>Blackwell is a one-time thing that essentially fixes a bug in Ampere/Hopper design (in efficiency for LLM inference)
Wait, I feel I have my ear pretty close to the ground as far as hardware is concerned, and I don’t know what you mean by this?
Supporting 4-bit datatypes within tensor units seems unlikely to be the end of the road, as exponentiation seems most efficient at factor of 3 for many things, and presumably nets will find their eventual optimal equilibrium somewhere around 2 bits/parameter (explicit trinary seems too messy to retrofit on existing gpu paradigms).

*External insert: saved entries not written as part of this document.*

-- ==== Sys2Proof/WellFormed.lean ====
section
/-! DEFINITION. Well-formedness. A decoded command carries its operands at their field widths, so every `Instr` is well
formed by its type, and values out of range are the command's own errors (rule R66). What can be ill formed is a written
line (rule R68): a number that does not fit the field it is for. A configuration's well-formedness is `RawCfg.valid`. -/

namespace Sys2Proof

/-- A written number fits an unsigned field of `n` bits (rule R63: no field is scaled, split or sign-extended). -/
def fitsField (n v : Nat) : Bool := decide (v < 2 ^ n)

/-- The four rect operands fit their 16-bit fields. -/
def rectFits (x y w h : Nat) : Bool := fitsField 16 x && fitsField 16 y && fitsField 16 w && fitsField 16 h

/-- Every number of a line fits the descriptor field it is written for (rules R62, R65, R68). -/
def Line.wellFormed : Line → Bool
  | .lutCompile k bd => fitsField 16 k && fitsField 8 bd
  | .drawImage x y w h fb bd => rectFits x y w h && fitsField 32 fb && fitsField 8 bd
  | .drawSolidByte x y w h d b => rectFits x y w h && fitsField 16 d && fitsField 8 b
  | .clear x y w h => rectFits x y w h
  | .encodeUnary fb => fitsField 32 fb
  | .drawUnary => true
  | .clearScreen => true
  | .drawScreen fb bd => fitsField 32 fb && fitsField 8 bd
  | .fillDark x y w h d => rectFits x y w h && fitsField 16 d
  | .fillClear x y w h d => rectFits x y w h && fitsField 16 d

end Sys2Proof
end

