-- ==== Sys2Proof/Machine/ImageCommands.lean ====
section
/-! DEFINITION. The image path and the unary replay: `DRAW_IMAGE` (rule R126) and `DRAW_UNARY` (rule R133). -/

namespace Sys2Proof.Machine

/-- The row loop's body in `DRAW_IMAGE` (rules R126, R129). -/
def imageRowOps (cfg : Cfg) (rc : Rect) (fb : Word) (bd : BitDepth) (k r : Nat) : List Micro :=
  if rowInside rc r then [.writeImage r fb bd rc.x rc.w, .outputRow (contrast cfg bd k)] else [.skipRow]

/-- The run stage of `DRAW_IMAGE` (rule R126): the frames in order (rule R127). -/
def imageOps (cfg : Cfg) (rc : Rect) (fb : Word) (bd : BitDepth) : List Micro :=
  (List.range (frameCount bd)).flatMap fun k =>
    frameOps cfg (compileOps bd k) (imageRowOps cfg rc fb bd k) (contrast cfg bd k)

/-- `DRAW_IMAGE x, y, w, h, fb, bd` (rule R126), its checks in the order of rule R151. -/
def execDrawImage (x y w h : Half) (fb : Word) (bd : Byte) (s : State) : Host.Outcome State Fault Refusal :=
  .next (match bitDepthOf bd with
    | none => raise .bitDepth s
    | some dep =>
      checkAndRun ((rectError s.cfg (rectOf x y w h)).or (allocError s.allocOk))
        (imageOps s.cfg (rectOf x y w h) fb dep) s)

/-- The run stage of `DRAW_UNARY` (rule R133): fifteen frames, every row output. -/
def unaryOps (cfg : Cfg) : List Micro :=
  (List.range 15).flatMap fun k =>
    frameOps cfg [.setK k] (fun r => [.writeUnary k r, .outputRow (contrast cfg .four k)]) (contrast cfg .four k)

/-- `DRAW_UNARY` (rule R133). -/
def execDrawUnary (s : State) : Host.Outcome State Fault Refusal :=
  .next (checkAndRun (allocError s.allocOk) (unaryOps s.cfg) s)

end Sys2Proof.Machine
end

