/-! ### What the panel receives -/

/-- What a frame of the image path presents (rules R117, R120 (a) to (c)), under the reference peripheral: for panel row `n` of the
rect the image row with the frame's duration, for the first two rows of a run of skips the neutral row with the minimal pulse,
for the others nothing; then one flush position. -/
def Obligations.ImageFramePresentsItsRows : Prop :=
  ∀ (cfg : Cfg) (m : Memory) (rc : Rect) (fb : Word) (bd : BitDepth) (k : Nat) (p : Peripheral), p.isOpen = false →
    ∃ q data,
      periphRun (eventsOf (frameTrace cfg 0 k (imageRowEvents cfg m rc fb bd k) (contrast cfg bd k))) (some p) = some q
        ∧ q.isOpen = false
        ∧ q.rows = (List.range cfg.panelH).map (presentedEntry cfg rc
              (fun r => imageRow cfg (compiledLut bd k) m r fb bd rc.x rc.w) (contrast cfg bd k))
            ++ [⟨cfg.panelH, some data, some (contrast cfg bd k)⟩]

/-- What a pattern frame presents (rules R120 (d), (e), R142): every row of the rect presents the masked fill row, though only
the first is preceded by writes. At the flush position lies the fill row or the neutral row (rule R120 (f)); only on a panel of
one row that is not inside the rect lies there what the buffer not written held before the frame. -/
def Obligations.PatternFramePresentsTheFillRow : Prop :=
  ∀ (cfg : Cfg) (pass : Nat) (rc : Rect) (d : Half) (b : Byte) (p : Peripheral), p.isOpen = false →
    ∃ q data, periphRun (eventsOf (patternTrace cfg pass rc d b)) (some p) = some q
        ∧ q.isOpen = false
        ∧ q.rows = (List.range cfg.panelH).map (presentedEntry cfg rc (fun _ => fillRowOf cfg b rc.x rc.w) d)
            ++ [⟨cfg.panelH, some data, some d⟩]
        ∧ (data = fillRowOf cfg b rc.x rc.w ∨ data = nullRow cfg
          ∨ cfg.panelH = 1 ∧ rowInside rc 0 = false ∧ data = if p.cur then p.buf0 else p.buf1)

/-! ### What a command reads -/

/-- The read set of `DRAW_IMAGE` (rule R54): memory outside it changes nothing; two memories that agree on it give the same run. -/
def Obligations.DrawImageReadsOnlyItsReadSet : Prop :=
  ∀ (s : State) (m : Memory) (x y w h : Half) (fb : Word) (bd : Byte),
    (∀ dep a, bitDepthOf bd = some dep → InReadSet s.cfg (rectOf x y w h) fb dep a → memRead8 s.mem a = memRead8 m a) →
      ∃ t, exec (.drawImage x y w h fb bd) s = .next t
        ∧ exec (.drawImage x y w h fb bd) { s with mem := m } = .next { t with mem := m }

/-- Nothing carries over from one command to the next but `PLN` (rule R173): the LUT, its tag, `FILLROW`, `SKIPPING`, `ERR` and
`DESC` that a command finds change neither its trace, nor the plane store, nor its outcome, nor what it does to the peripheral;
and no command depends on the peripheral's state. -/
def Obligations.EarlierCommandsLeaveNoMeaning : Prop :=
  ∀ (i : Instr) (s : State) (lut : Lut) (valid : Bool) (bd : BitVec 3) (k : BitVec 4) (fill : Row) (sk : Half)
    (err : ErrCode) (desc : Desc) (per : Option Peripheral), ∃ t u, exec i s = .next t
      ∧ exec i { s with lut := lut, lutValid := valid, lutBd := bd, lutK := k, fillRow := fill, skipping := sk, err := err,
                        desc := desc, periph := per } = .next u
      ∧ u.trace = t.trace ∧ u.pln = t.pln ∧ u.err = t.err ∧ (per = s.periph → u.periph = t.periph)

/-- `DRAW_UNARY` reads `PLN` and not `MEM` (rules R54, R133). -/
def Obligations.DrawUnaryDoesNotReadMem : Prop :=
  ∀ (s : State) (m : Memory), ∃ t, exec .drawUnary s = .next t
    ∧ exec .drawUnary { s with mem := m } = .next { t with mem := m }

/-! ### Inside a command -/

/-- No stale LUT (rule R177): whenever the codec is about to translate a row, the tag is valid and names the present frame and
the command's bit depth, and the LUT holds that table; and while a compile is about to write, the tag is invalid. -/
def Obligations.LookupsFindTheFramesTable : Prop :=
  ∀ (i : Instr) (n : Nat) (s : State),
    (∀ r fb bd x w, (runOps s.cfg i)[n]? = some (.writeImage r fb bd x w) →
      let t := partWay i n s
      t.lutValid = true ∧ t.lutK = t.k ∧ t.lutBd = BitVec.ofNat 3 (depthBits bd) ∧ t.lut = compiledLut bd t.k.toNat
        ∧ depthOperand i = some (BitVec.ofNat 8 (depthBits bd)))
    ∧ (∀ k r fb, (runOps s.cfg i)[n]? = some (.storePlane k r fb) →
      let t := partWay i n s
      t.lutValid = true ∧ t.lutK = t.k ∧ t.lutBd = 4 ∧ t.lut = compiledLut .four k ∧ t.k.toNat = k)
    ∧ ∀ bd k, (runOps s.cfg i)[n]? = some (.lutFill bd k) → (partWay i n s).lutValid = false

/-- While a command runs (rules R11, R14, R15, R43): `DESC`, `BUSY`, `ERR` and every byte of `MEM` stay as they were at the
accept, and the skip counter stays at most `PANEL_H`, so its saturation is never reached. -/
def Obligations.RunningCommandHoldsItsDescriptor : Prop :=
  ∀ (i : Instr) (n j : Nat) (s : State), s.skipping = 0 →
    let t := midWay i n j s
    t.desc = s.desc ∧ t.busy = s.busy ∧ t.err = s.err ∧ t.cfg = s.cfg ∧ (∀ a, memRead8 t.mem a = memRead8 s.mem a)
      ∧ t.skipping.toNat ≤ s.cfg.panelH

/-- A reset in mid-command (rules R168, R170): the trace simply stops, a beginning of the trace the command would have emitted;
the registers read 0 afterwards, `MEM` is as it was, and the block is idle. -/
def Obligations.ResetAbandonsTheCommand : Prop :=
  ∀ (i : Instr) (n j : Nat) (s : State) (lut : Lut) (fill : Row), Passes i s →
    let t := resetDuring i n j lut fill s
    (∃ u, exec i s = .next u ∧ s.trace <+: t.trace ∧ t.trace <+: u.trace)
      ∧ Idle t ∧ t.desc = 0 ∧ t.err = .ok ∧ t.lutValid = false ∧ t.lutK = 0 ∧ t.lutBd = 0 ∧ statusWord t = 0
      ∧ t.mem = s.mem

/-- A reset of the block, whatever it is doing (rule R170): the registers are those after power-up, no event is emitted, and
neither `MEM` nor `PLN` is written. -/
def Obligations.AssertedResetTouchesNoMemory : Prop :=
  ∀ (lut : Lut) (fill : Row) (s : State),
    let t := assertReset lut fill s
    Idle t ∧ t.desc = 0 ∧ t.err = .ok ∧ t.lutValid = false ∧ t.lutK = 0 ∧ t.lutBd = 0 ∧ cmdReady t = true
      ∧ t.trace = s.trace ∧ t.periph = s.periph ∧ t.mem = s.mem ∧ t.pln = s.pln

/-! ### Registers and configuration -/

/-- The layout of `STATUS` (rule R18), which an idle block shows at offset `0x00`, and its value after reset. -/
def Obligations.StatusLayout : Prop :=
  (∀ u : PowerUp, statusWord (State.resetWith u) = 0) ∧ ∀ s : State,
    (∀ n, s.busy = false → hostReadReg n 0x00 s = statusWord s)
      ∧ (statusWord s).extractLsb' 0 1 = flagBit s.busy ∧ (statusWord s).extractLsb' 1 3 = 0
      ∧ (statusWord s).extractLsb' 4 4 = errBits s.err ∧ (statusWord s).extractLsb' 8 1 = flagBit s.lutValid
      ∧ (statusWord s).extractLsb' 9 3 = s.lutBd ∧ (statusWord s).extractLsb' 12 4 = s.lutK
      ∧ (statusWord s).extractLsb' 16 16 = 0
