@[simp] theorem resetPeripheral_cfg (b0 b1 : Row) (s : State) : (resetPeripheral b0 b1 s).cfg = s.cfg := rfl
@[simp] theorem resetPeripheral_desc (b0 b1 : Row) (s : State) : (resetPeripheral b0 b1 s).desc = s.desc := rfl
@[simp] theorem resetPeripheral_pass (b0 b1 : Row) (s : State) : (resetPeripheral b0 b1 s).pass = s.pass := rfl
@[simp] theorem resetPeripheral_k (b0 b1 : Row) (s : State) : (resetPeripheral b0 b1 s).k = s.k := rfl
@[simp] theorem resetPeripheral_row (b0 b1 : Row) (s : State) : (resetPeripheral b0 b1 s).row = s.row := rfl
@[simp] theorem resetPeripheral_busy (b0 b1 : Row) (s : State) : (resetPeripheral b0 b1 s).busy = s.busy := rfl
@[simp] theorem resetPeripheral_err (b0 b1 : Row) (s : State) : (resetPeripheral b0 b1 s).err = s.err := rfl
@[simp] theorem resetPeripheral_lutValid (b0 b1 : Row) (s : State) : (resetPeripheral b0 b1 s).lutValid = s.lutValid := rfl
@[simp] theorem resetPeripheral_lutBd (b0 b1 : Row) (s : State) : (resetPeripheral b0 b1 s).lutBd = s.lutBd := rfl
@[simp] theorem resetPeripheral_lutK (b0 b1 : Row) (s : State) : (resetPeripheral b0 b1 s).lutK = s.lutK := rfl
@[simp] theorem resetPeripheral_skipping (b0 b1 : Row) (s : State) : (resetPeripheral b0 b1 s).skipping = s.skipping := rfl
@[simp] theorem resetPeripheral_lut (b0 b1 : Row) (s : State) : (resetPeripheral b0 b1 s).lut = s.lut := rfl
@[simp] theorem resetPeripheral_fillRow (b0 b1 : Row) (s : State) : (resetPeripheral b0 b1 s).fillRow = s.fillRow := rfl
@[simp] theorem resetPeripheral_mem (b0 b1 : Row) (s : State) : (resetPeripheral b0 b1 s).mem = s.mem := rfl
@[simp] theorem resetPeripheral_pln (b0 b1 : Row) (s : State) : (resetPeripheral b0 b1 s).pln = s.pln := rfl
@[simp] theorem resetPeripheral_port (b0 b1 : Row) (s : State) : (resetPeripheral b0 b1 s).port = s.port := rfl
@[simp] theorem resetPeripheral_allocOk (b0 b1 : Row) (s : State) : (resetPeripheral b0 b1 s).allocOk = s.allocOk := rfl
@[simp] theorem resetPeripheral_trace (b0 b1 : Row) (s : State) : (resetPeripheral b0 b1 s).trace = s.trace := rfl
@[simp] theorem resetPeripheral_periph (b0 b1 : Row) (s : State) : (resetPeripheral b0 b1 s).periph = some ⟨b0, b1, false, 0, false, []⟩ := rfl

@[simp] theorem raise_eq_endWith (e : ErrCode) (s : State) : raise e s = endWith e s := rfl

end Sys2Proof.Machine
end

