-- ==== Sys2Proof/Tests/Slice0.lean ====
section
/-! SUPPORT. Tests. Every expected value is one the spec prints: the vectors V1 to V5 and programs P1 to P7 of
`95_test_vectors.md`, or the rule named at the test. -/

namespace Sys2Proof.Tests

open Sys2Proof Sys2Proof.Machine

/-! ### Helpers: small states -/

/-- The test configuration of decision D37 on a panel of 32 by 8. -/
def cfg32x8 : Cfg := { Cfg.reset with panelW := 32, panelH := 8, isValid := by decide }

/-- The same on 32 by 6 (program P1). -/
def cfg32x6 : Cfg := { Cfg.reset with panelW := 32, panelH := 6, isValid := by decide }

/-- The same on 16 by 4 (program P3). -/
def cfg16x4 : Cfg := { Cfg.reset with panelW := 16, panelH := 4, isValid := by decide }

/-- The state after reset with the given configuration. -/
def fresh (cfg : Cfg) : State := State.resetWith (PowerUp.zero cfg)

/-- A memory that holds the given bytes from an address on. -/
def memOf : Nat → List Byte → Memory
  | _, [] => []
  | a, b :: bs => Memory.consCell a b (memOf (a + 1) bs)

/-- The memory of program P2. -/
def memP2 : Memory := memOf 0x1000 [0xE4, 0x1B, 0x00, 0xFF, 0x55, 0xAA, 0x39, 0xC6]

/-- The memory of program P4. -/
def memP4 : Memory :=
  memOf 0x1000 [0x21, 0x43, 0x65, 0x87, 0xA9, 0xCB, 0xED, 0x0F, 0x00, 0xF0, 0xFF, 0x0F, 0x1E, 0x2D, 0x3C, 0x4B]

/-- The state a step gives, where it gives one. -/
def after (s : State) : Option State :=
  match step s with
  | .next t => some t
  | .fault _ => none
  | .refused _ => none

/-- The state after one descriptor is accepted and run. -/
def run (d : Nat) (s : State) : Option State := after (s.withFetchWord 128 d)

/-! ### Well-formedness -/

theorem test_wf_lutCompile_k : (Line.lutCompile 0x10000 4).wellFormed = false := by decide
theorem test_wf_lutCompile_bd : (Line.lutCompile 0 256).wellFormed = false := by decide
theorem test_wf_drawImage_x : (Line.drawImage 0x10000 0 1 1 0 4).wellFormed = false := by decide
theorem test_wf_drawImage_fb : (Line.drawImage 0 0 1 1 0x100000000 4).wellFormed = false := by decide
theorem test_wf_drawImage_bd : (Line.drawImage 0 0 1 1 0 256).wellFormed = false := by decide
theorem test_wf_drawSolidByte_y : (Line.drawSolidByte 0 0x10000 1 1 40 0x55).wellFormed = false := by decide
theorem test_wf_drawSolidByte_d : (Line.drawSolidByte 0 0 1 1 0x10000 0x55).wellFormed = false := by decide
theorem test_wf_drawSolidByte_b : (Line.drawSolidByte 0 0 1 1 40 256).wellFormed = false := by decide
theorem test_wf_clear_w : (Line.clear 0 0 0x10000 1).wellFormed = false := by decide
theorem test_wf_clear_h : (Line.clear 0 0 1 0x10000).wellFormed = false := by decide
theorem test_wf_encodeUnary_fb : (Line.encodeUnary 0x100000000).wellFormed = false := by decide
theorem test_wf_drawScreen_fb : (Line.drawScreen 0x100000000 4).wellFormed = false := by decide
theorem test_wf_drawScreen_bd : (Line.drawScreen 0 256).wellFormed = false := by decide
theorem test_wf_fillDark_d : (Line.fillDark 0 0 1 1 0x10000).wellFormed = false := by decide
theorem test_wf_fillClear_x : (Line.fillClear 0x10000 0 1 1 40).wellFormed = false := by decide
/-- The largest number of every field is well formed: `ERR_RECT` and the others are the command's own errors. -/
theorem test_wf_largest : (Line.drawSolidByte 0xFFFF 0xFFFF 0xFFFF 0xFFFF 0xFFFF 0xFF).wellFormed = true := by decide

/-! ### The constraints of rule R4, one configuration that breaks each -/

theorem test_cfg_width_zero : ({ Cfg.reset.toRawCfg with panelW := 0 } : RawCfg).build = none := by decide
theorem test_cfg_width_large : ({ Cfg.reset.toRawCfg with panelW := 65536 } : RawCfg).build = none := by decide
theorem test_cfg_width_not_16 : ({ Cfg.reset.toRawCfg with panelW := 1208 } : RawCfg).build = none := by decide
theorem test_cfg_height_zero : ({ Cfg.reset.toRawCfg with panelH := 0 } : RawCfg).build = none := by decide
theorem test_cfg_height_large : ({ Cfg.reset.toRawCfg with panelH := 65536 } : RawCfg).build = none := by decide
theorem test_cfg_contrast4_short : ({ Cfg.reset.toRawCfg with contrast4 := List.replicate 14 1 } : RawCfg).build = none := by
  decide
theorem test_cfg_contrast4_zero :
    ({ Cfg.reset.toRawCfg with contrast4 := 0 :: List.replicate 14 1 } : RawCfg).build = none := by decide
theorem test_cfg_contrast2_long : ({ Cfg.reset.toRawCfg with contrast2 := [1, 1, 1, 1] } : RawCfg).build = none := by decide
theorem test_cfg_contrast2_zero : ({ Cfg.reset.toRawCfg with contrast2 := [1, 0, 1] } : RawCfg).build = none := by decide
theorem test_cfg_dissipation : ({ Cfg.reset.toRawCfg with dissipation := 0x80000000 } : RawCfg).build = none := by decide
/-- The panel of scenarios S6 and S7 is a configuration. -/
theorem test_cfg_1200x825 : ({ Cfg.reset.toRawCfg with panelW := 1200, panelH := 825 } : RawCfg).valid = true := by decide

/-! ### Decoding: descriptors written out from the table of rule R65 and from V4 and P1 to P4 -/

theorem test_decode_lutCompile : decodeTableWord 128 0x000000000000000000000000000E0401 = some (.lutCompile 14 4) := by decide
theorem test_decode_drawImage :
    decodeTableWord 128 0x200000000002000A0003000300000402 = some (.drawImage 3 3 10 2 0x20000000 4) := by decide
theorem test_decode_drawSolidByte :
    decodeTableWord 128 0x00000000000200080002000400285503 = some (.drawSolidByte 4 2 8 2 40 0x55) := by decide
theorem test_decode_clear : decodeTableWord 128 0x00000000000200100001000000000004 = some (.clear 0 1 16 2) := by decide
theorem test_decode_encodeUnary : decodeTableWord 128 0xFFFFFFF0000000000000000000000005 = some (.encodeUnary 0xFFFFFFF0) := by
  decide
theorem test_decode_drawUnary : decodeTableWord 128 0x06 = some .drawUnary := by decide
/-- `LUT_COMPILE 0, 4 with X = 1` (V4). -/
theorem test_decode_mustBeZero : decode 0x00000000000000000000000100000401#128 = .error (.mustBeZero 1) := by decide
/-- `OP = 0x07` and the all-zero and all-ones descriptors (V4). -/
theorem test_decode_unknown : decode 7#128 = .error (.unknownOpcode 7) ∧ decode 0#128 = .error (.unknownOpcode 0)
    ∧ decode (BitVec.allOnes 128) = .error (.unknownOpcode 255) := by decide
/-- `DRAW_SOLID_BYTE 4, 2, 8, 2, 40, 0x55` is `00000000 00020008 00020004 00285503` (program P1). -/
theorem test_encode_drawSolidByte :
    encode (.drawSolidByte 4 2 8 2 40 0x55) = 0x00000000000200080002000400285503#128 := by decide

/-! ### Text (rules R68, R69) -/

theorem test_read_command : readLine "DRAW_IMAGE 3, 3, 10, 2, 0x20000000, 4 ; P6".toList
    = some (.command (.drawImage 3 3 10 2 0x20000000 4)) := by decide
theorem test_read_blank : readLine "  ; only a comment".toList = some .blank := by decide
theorem test_read_unknown : readLine "DRAW_CIRCLE 1, 2".toList = none := by decide
theorem test_read_program : readProgram cfg32x8 ["ENCODE_UNARY 0x1000".toList, "WAIT_IDLE".toList, "CLEAR_SCREEN".toList]
    = some [.encodeUnary 0x1000, .clear 0 0 32 8] := by decide

/-! ### The LUT compiler (V1) -/

theorem test_lut4 : lut4 7 0x789A = 0x15 ∧ lut4 3 0x8421 = 0x50 ∧ lut4 7 0x8888 = 0x55 ∧ lut4 8 0x8888 = 0 := by decide
theorem test_lut2 : lut2 0 0x001B = 0x15 ∧ lut2 1 0x01E4 = 0x50 ∧ lut2 2 0xFFE4 = 0x40 := by decide
/-- V1.9. -/
theorem test_trick4 : trick4 0x1234 3 = 0x01 := by decide

/-! ### The codec (V2) -/

/-- V2.1, spans (3, 10) and (2, 4). -/
theorem test_groupMask : (List.range 8).map (fun c => groupMask c 3 10) = [0xC0, 0xFF, 0xFF, 0x03, 0, 0, 0, 0]
    ∧ (List.range 8).map (fun c => groupMask c 2 4) = [0xF0, 0x0F, 0, 0, 0, 0, 0, 0] := by decide
/-- V2.3. -/
theorem test_interleave : interleave [0x10, 0x11, 0x12, 0x13, 0x14, 0x15, 0x16, 0x17, 0x18, 0x19, 0x1A, 0x1B]
    = [0x12, 0x13, 0x10, 0x11, 0x16, 0x17, 0x14, 0x15, 0x1A, 0x1B, 0x18, 0x19] := by decide
/-- V2.4. -/
theorem test_fillRow : fillRowOf cfg32x8 0x1B 5 1 = [0, 0, 0, 0x08, 0, 0, 0, 0]
    ∧ fillRowOf Cfg.reset 0xAA 15 1 = [0, 0x80, 0, 0] := by decide
/-- V2.5. -/
theorem test_compact : compact [0x55, 0x15, 0x40, 0x55] = [0x7F, 0xF8] ∧ compact [0xAA, 0xFF] = [0xF0]
    ∧ expand [0xA5] = [0x11, 0x44] := by decide
/-- The worked row of rule R106 (V2.2). -/
theorem test_imageRow : imageRow cfg32x8 (compiledLut .four 3)
    (memOf 0x1000 [0x21, 0x43, 0x65, 0x87, 0xA9, 0xCB, 0xED, 0x0F, 0x10, 0x32, 0x54, 0x76, 0x98, 0xBA, 0xDC, 0xFE])
    0 0x1000 .four 3 10 = [0x55, 0x01, 0x40, 0x55, 0, 0, 0, 0] := by decide +kernel

/-! ### The memories -/

/-- Rule R44: the second byte of a chunk at the last address is at address 0. -/
theorem test_chunk_wraps : memRead16 [(0, 0x12), (0xFFFFFFFF, 0x34)] 0xFFFFFFFF = 0x1234 := by decide
/-- Writing what an unlisted address reads as removes the entry. -/
theorem test_memory_blank : Memory.write [(3, 7), (5, 9)] 5 0 = [(3, 7)] := by decide
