-- ==== Sys2Proof/Safety.lean ====
section
/-! DEFINITION. What the spec promises of every state after reset and after every command (spec/10_state.md rule R24),
and what counts as a fault-free run (spec/60_exceptions.md rule R125; spec/70_reset_and_hazards.md rule R146). -/

namespace Sys2Proof.Machine

/-- What holds of the active spec and the table while VALID = 1 (R24 (a), R16, R17, R23). -/
structure SpecInv (s : State) : Prop where
  width_admitted : Admitted s.width.toNat
  poly_lt : s.poly.toNat < 2 ^ s.width.toNat
  init_lt : s.init.toNat < 2 ^ s.width.toNat
  xorout_lt : s.xorout.toNat < 2 ^ s.width.toNat
  rpoly_eq : s.rpoly = reflect s.poly s.width.toNat
  rpoly_lt : s.rpoly.toNat < 2 ^ s.width.toNat
  table_eq : ∀ k : Byte, memRead s.table k = tblentry s k
  table_lt : ∀ k : Byte, (memRead s.table k).toNat < 2 ^ s.width.toNat

/-- The invariants (a), (b), (c) of rule R24, with what the model's own forms add: the parameter is in its range, only
accumulators below NACC are live, and the table is in canonical form. -/
structure State.Inv (s : State) : Prop where
  cfg_wf : s.cfg.wf
  table_wf : Memory.wf s.table
  spec : s.valid = true → SpecInv s
  alive_valid : ∀ i, s.isAlive i = true → s.valid = true
  alive_exists : ∀ i, s.isAlive i = true → i.val < s.cfg.nacc
  x_lt : ∀ i, s.isAlive i = true → (s.getX i).toNat < 2 ^ s.width.toNat

/-- No command has faulted since reset: STATUS bits [5:1] are 0 (R125). -/
def State.FaultFree (s : State) : Prop := ∀ c, s.faults.get c = false

/-- Every response so far has status 0 (R125, R146). -/
def State.AllAccepted (s : State) : Prop := ∀ r ∈ s.responses, r.status = 0

/-- "every status is 0 (equivalently final FAULTS = 0)" (R146): the two readings of a clean run agree. -/
def State.RecordAgrees (s : State) : Prop := s.FaultFree ↔ s.AllAccepted

/-- A safe run, in the terms a claim about results takes as its premise. -/
def State.Safe (s : State) : Prop := s.Inv ∧ s.FaultFree

end Sys2Proof.Machine
end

Was there some “bug” with the hardware scheduler or some low level memory system, or perhaps an issue with the sparsity implementation that I was unaware off? There were of course general refinements across the board for memory architecture, but nothing I’d consider groundbreaking enough to call it “fixing a bug”.
I reskimmed through hopper/blackwell whitepapers and LLM/DR queried and really not sure what you are referring to. If anything, there appear to be some rough edges introduced with NV-HBI and relying on a virtualized monolithic gpu in code vs the 2x die underlying. Or are you perhaps arguing that going MCM and beating the reticle limit was itself the one time thing?
Paragox
This is the most moving piece I’ve read since Situational Awareness. Bravo! Emotionally, I was particularly moved by the final two sentences in the “race” ending—hats off to that bittersweet piece of prose. Materially, this is the my favorite holistic amalgamation of competently weighted data sources and arguments woven into a cohesive narrative, and personally has me meaningfully reconsidering some of the more bearish points in my model (like the tractability of RL on non-verifiability: Gwern etc have made individual points, but something about this context-rich presentation really helped me grok the power of iterated-distillation-amplification at scale)
Mimetically, I did find the prose of the “slowdown” ending leans a little too eagerly into the presentation that it will be the smart, wise, heroic, and sexy alignment researchers who come in and save the day, and likely smells a touch too much of self-serving/propagandizing to convince some of those sophisticated yet undecided, but perhaps I cannot disagree with the central point that at the end of it all, how else are we going to survive?
My most bearish argument remains, however, that the real bitterness from Sutton is not that scalable algorithms dominate the non-scalable, but that hardware itself dominates the algorithms. Apropos of Nesov’s models and the chronically underappreciated S-curve reshaping of moore-esque laws: if by 2030 only 100-1000x present compute cannot get you a “datacenter full of geniuses” capable of radically redefining lithography and/or robotics, you are bitterly stuck waiting the decade for standard industrial cycles on post-silicon substrates etc. to bridge the gap. I find the https://ai-2027.com/research/compute-forecast blitheringly optimistic on the capabilities of 100-1000x compute, in both seemingly ignoring the bleak reality of a logarithmic loss curves on Goodhart polluted objectives (10-100x gpt4 compute most likely gave gpt4.5 the predicted loss reduction, but “predict sequences of data from previous data” objective further diverged from “make AGI” objective), whilst not appreciating how much the continually escalating sucking of compute brought by new inference(TTC), RL (IDA?), and training(continual learning?) paradigms will compound the problem.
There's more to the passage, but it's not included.